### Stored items
* * * * * * *
-- ==== Sys2Proof/Machine/Skip.lean ====
section
/-! DEFINITION. Compare-and-skip: SE Vx,KK; SNE Vx,KK; SE Vx,Vy (spec 43). A skip adds 2 to the already advanced
pc and looks at nothing else (43 R163; log 16). -/

namespace Sys2Proof.Machine

/-- SE Vx,KK (43 R160): skip if `x[X] = KK`. -/
def execSeImm (x : RegIdx) (kk : Byte) (s : State) : Host.Outcome State Fault Refusal :=
  .next (skipIf (regOperand x s == immOperand kk) s)

/-- SNE Vx,KK (43 R161): skip if `x[X] != KK`. -/
def execSneImm (x : RegIdx) (kk : Byte) (s : State) : Host.Outcome State Fault Refusal :=
  .next (skipIf (regOperand x s != immOperand kk) s)

/-- SE Vx,Vy (43 R162): skip if `x[X] = x[Y]`. -/
def execSeReg (x y : RegIdx) (s : State) : Host.Outcome State Fault Refusal :=
  .next (skipIf (regOperand x s == regOperand y s) s)

end Sys2Proof.Machine
end

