-- ==== Sys2Proof/Laws/Decode.lean ====
section
/-! SUPPORT. The small lemmas of fields and encodings: what each field of a word is as a number, and which fields each
format's encoding has. -/

namespace Sys2Proof

theorem wordOfBytes_toNat (hi lo : Byte) : (wordOfBytes hi lo).toNat = hi.toNat * 256 + lo.toNat := by
  have := lo.isLt
  simp only [wordOfBytes, BitVec.toNat_append, Nat.shiftLeft_eq]
  rw [Nat.mul_comm, ← Nat.two_pow_add_eq_or_of_lt (by omega)]

theorem fields_C_toNat (w : Word) : (fields w).C.toNat = w.toNat / 4096 := by
  have := w.isLt
  simp [fields, Nat.shiftRight_eq_div_pow]
  omega

theorem fields_X_toNat (w : Word) : (fields w).X.toNat = w.toNat / 256 % 16 := by
  simp [fields, Nat.shiftRight_eq_div_pow]

theorem fields_Y_toNat (w : Word) : (fields w).Y.toNat = w.toNat / 16 % 16 := by
  simp [fields, Nat.shiftRight_eq_div_pow]

theorem fields_KK_toNat (w : Word) : (fields w).KK.toNat = w.toNat % 256 := by
  simp [fields]

theorem fields_N_toNat (w : Word) : (fields w).N.toNat = w.toNat % 16 := by
  simp [fields]

theorem fields_NNN_toNat (w : Word) : (fields w).NNN.toNat = w.toNat % 4096 := by
  simp [fields]

theorem encodeNNN_toNat (c : Nibble) (nnn : Addr) :
    (encodeNNN c nnn).toNat = c.toNat * 4096 + nnn.toNat := by
  have := nnn.isLt
  simp only [encodeNNN, BitVec.toNat_append, Nat.shiftLeft_eq]
  rw [Nat.mul_comm, ← Nat.two_pow_add_eq_or_of_lt (by omega)]

theorem encodeXKK_toNat (c : Nibble) (x : RegIdx) (kk : Byte) :
    (encodeXKK c x kk).toNat = c.toNat * 4096 + x.toNat * 256 + kk.toNat := by
  have := x.isLt
  have := kk.isLt
  have e : (x ++ kk : BitVec 12).toNat = x.toNat * 256 + kk.toNat := by
    simp only [BitVec.toNat_append, Nat.shiftLeft_eq]
    rw [Nat.mul_comm, ← Nat.two_pow_add_eq_or_of_lt (by omega)]
  rw [show encodeXKK c x kk = encodeNNN c (x ++ kk : BitVec 12) from rfl, encodeNNN_toNat, e]
  ring

theorem encodeXYN_toNat (c : Nibble) (x y : RegIdx) (n : Nibble) :
    (encodeXYN c x y n).toNat = c.toNat * 4096 + x.toNat * 256 + y.toNat * 16 + n.toNat := by
  have := y.isLt
  have := n.isLt
  have e : (y ++ n : BitVec 8).toNat = y.toNat * 16 + n.toNat := by
    simp only [BitVec.toNat_append, Nat.shiftLeft_eq]
    rw [Nat.mul_comm, ← Nat.two_pow_add_eq_or_of_lt (by omega)]
  rw [show encodeXYN c x y n = encodeXKK c x (y ++ n : BitVec 8) from rfl, encodeXKK_toNat, e]
  ring

theorem fields_encodeNNN (c : Nibble) (nnn : Addr) :
    (fields (encodeNNN c nnn)).C = c ∧ (fields (encodeNNN c nnn)).NNN = nnn := by
  have := nnn.isLt
  constructor <;> apply BitVec.eq_of_toNat_eq
  · rw [fields_C_toNat, encodeNNN_toNat]; omega
  · rw [fields_NNN_toNat, encodeNNN_toNat]; omega

theorem fields_encodeXKK (c : Nibble) (x : RegIdx) (kk : Byte) :
    (fields (encodeXKK c x kk)).C = c ∧ (fields (encodeXKK c x kk)).X = x ∧
      (fields (encodeXKK c x kk)).KK = kk := by
  have := kk.isLt
  have := x.isLt
  refine ⟨?_, ?_, ?_⟩ <;> apply BitVec.eq_of_toNat_eq
  · rw [fields_C_toNat, encodeXKK_toNat]; omega
  · rw [fields_X_toNat, encodeXKK_toNat]; omega
  · rw [fields_KK_toNat, encodeXKK_toNat]; omega

theorem fields_encodeXYN (c : Nibble) (x y : RegIdx) (n : Nibble) :
    (fields (encodeXYN c x y n)).C = c ∧ (fields (encodeXYN c x y n)).X = x ∧
      (fields (encodeXYN c x y n)).Y = y ∧ (fields (encodeXYN c x y n)).N = n := by
  have := x.isLt
  have := y.isLt
  have := n.isLt
  refine ⟨?_, ?_, ?_, ?_⟩ <;> apply BitVec.eq_of_toNat_eq
  · rw [fields_C_toNat, encodeXYN_toNat]; omega
  · rw [fields_X_toNat, encodeXYN_toNat]; omega
  · rw [fields_Y_toNat, encodeXYN_toNat]; omega
  · rw [fields_N_toNat, encodeXYN_toNat]; omega

/-- `decodeWord` answers an instruction exactly where `dispatch` does. -/
theorem decodeWord_ok (w : Word) (i : Instr) : decodeWord w = .ok i ↔ dispatch w = some i := by
  unfold decodeWord
  cases dispatch w <;> simp

theorem decodeWord_error (w : Word) (e : DecodeError) :
    decodeWord w = .error e ↔ dispatch w = none ∧ e = .unhandledOpcode w := by
  unfold decodeWord
  cases dispatch w <;> simp [eq_comm]

/-- What `decode` does with two bytes and a rest. -/
theorem decode_cons_cons (hi lo : Byte) (rest : List Byte) :
    decode (hi :: lo :: rest) = (decodeWord (wordOfBytes hi lo)).map (fun i => (i, rest)) := by
  simp only [decode]
  cases decodeWord (wordOfBytes hi lo) <;> rfl

theorem wordOfBytes_hi_lo (w : Word) : wordOfBytes (hiByte w) (loByte w) = w := by
  apply BitVec.eq_of_toNat_eq
  have := w.isLt
  rw [wordOfBytes_toNat]
  simp [hiByte, loByte, Nat.shiftRight_eq_div_pow]
  omega

theorem hiByte_wordOfBytes (hi lo : Byte) : hiByte (wordOfBytes hi lo) = hi := by
  apply BitVec.eq_of_toNat_eq
  have := lo.isLt
  have := hi.isLt
  have e := wordOfBytes_toNat hi lo
  simp only [hiByte, BitVec.extractLsb'_toNat, Nat.shiftRight_eq_div_pow]
  omega

theorem loByte_wordOfBytes (hi lo : Byte) : loByte (wordOfBytes hi lo) = lo := by
  apply BitVec.eq_of_toNat_eq
  have := lo.isLt
  have e := wordOfBytes_toNat hi lo
  simp only [loByte, BitVec.extractLsb'_toNat, Nat.shiftRight_zero]
  omega

end Sys2Proof
end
* * * * * * *
### ASSIGNED TASK
Among the records above, a stretch begins at the line containing "namespace Sys2Proof.Machine" and ends at the line containing "SE Vx,Vy (43". Restate that stretch word for word, and nothing else.

### YOUR SOLUTION
namespace Sys2Proof.Machine

/-- SE Vx,KK (43 R160): skip if `x[X] = KK`. -/
def execSeImm (x : RegIdx) (kk : Byte) (s : State) : Host.Outcome State Fault Refusal :=
  .next (skipIf (regOperand x s == immOperand kk) s)

/-- SNE Vx,KK (43 R161): skip if `x[X] != KK`. -/
def execSneImm (x : RegIdx) (kk : Byte) (s : State) : Host.Outcome State Fault Refusal :=
  .next (skipIf (regOperand x s != immOperand kk) s)

/-- SE Vx,Vy (43 R162): skip if `x[X] = x[Y]`. -/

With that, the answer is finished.